* **Supplied records**
theorem missArrival (s : State) (x : Head) : s.FormKept (missArrival x s) := by
  unfold Machine.missArrival
  split
  · exact refl s
  · next n _ =>
    have taken : s.FormKept { s with arrivals := { s.arrivals with misses := s.arrivals.misses.set x n } } :=
      of_same ⟨rfl, rfl, rfl, rfl⟩
    exact taken.trans (linkError _ x _)

theorem strobeAt (s : State) (x : Head) (n : BitVec 8) : s.FormKept (s.strobeAt x n) := by
  by_cases state : (s.links.get x).state = .faulted
  · rw [State.strobeAt_faulted n state]
    by_cases few : (s.links.get x).silence < 63
    · rw [State.checkSilence_heard (by simp; omega)]
      refine of_link (completions := s.arrivals.completions) fun consistent => ?_
      have counted := ((Link.consistent_iff _).1 consistent).1
      exact Link.Counted.consistent (counted.quiet (n := (s.links.get x).silence + 1) (by omega)) (by simp [state])
    · rw [State.checkSilence_lost (by simp; omega), State.enterAbsent_eq]
      simp only [State.modifyLink, Pair.get_set_same, Pair.set_set]
      exact of_link fun _ => Link.Counted.consistent (.absent (slot := none) (result := _)
        { s.links.get x with
          downstream := (s.links.get x).downstream ++ [.strobe n], missed := satInc (s.links.get x).missed }) nofun
  · rw [State.strobeAt_sent n state]
    exact of_link (completions := s.arrivals.completions) id

theorem strobeAtLink (s : State) (x : Head) : s.FormKept (strobeAtLink x s) := by
  unfold Machine.strobeAtLink
  split
  · exact refl s
  · next n rest _ =>
    have taken : s.FormKept
        { s with arrivals := { s.arrivals with strobesToLink := s.arrivals.strobesToLink.set x rest } } :=
      of_same ⟨rfl, rfl, rfl, rfl⟩
    exact taken.trans (strobeAt _ x n)

/-! ### Windows -/

theorem closeWindow (s : State) : s.FormKept s.closeWindow := by
  cases current : s.sel.current with
  | none =>
    rw [State.closeWindow, current]
    exact refl s
  | some st =>
    obtain ⟨number, counter⟩ := s.closing_number st
    rw [State.closeWindow_eq current]
    exact ⟨fun ring => ring.published number counter, fun _ => id⟩

theorem openWindow (s : State) (strobe : Strobe) : s.FormKept (s.openWindow strobe) := by
  have opened : s.FormKept (s.windowOpened strobe) := of_same ⟨rfl, rfl, rfl, rfl⟩
  unfold State.openWindow
  dsimp only
  split
  · exact opened.trans (closeWindow _)
  · exact opened

theorem strobeArrival (s : State) : s.FormKept (strobeArrival s) := by
  unfold Machine.strobeArrival
  split
  · exact refl s
  · next strobe rest _ =>
    have taken : s.FormKept { s with arrivals := { s.arrivals with strobesToSel := rest } } :=
      of_same ⟨rfl, rfl, rfl, rfl⟩
    refine taken.trans ?_
    unfold State.strobeAtSel
    split
    · exact (closeWindow _).trans (openWindow _ strobe)
    · exact openWindow _ strobe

* **Work request**
Copy out each line of the entries where the word "missArrival" is found.

* **Solution below**
theorem missArrival (s : State) (x : Head) : s.FormKept (missArrival x s) := by
  unfold Machine.missArrival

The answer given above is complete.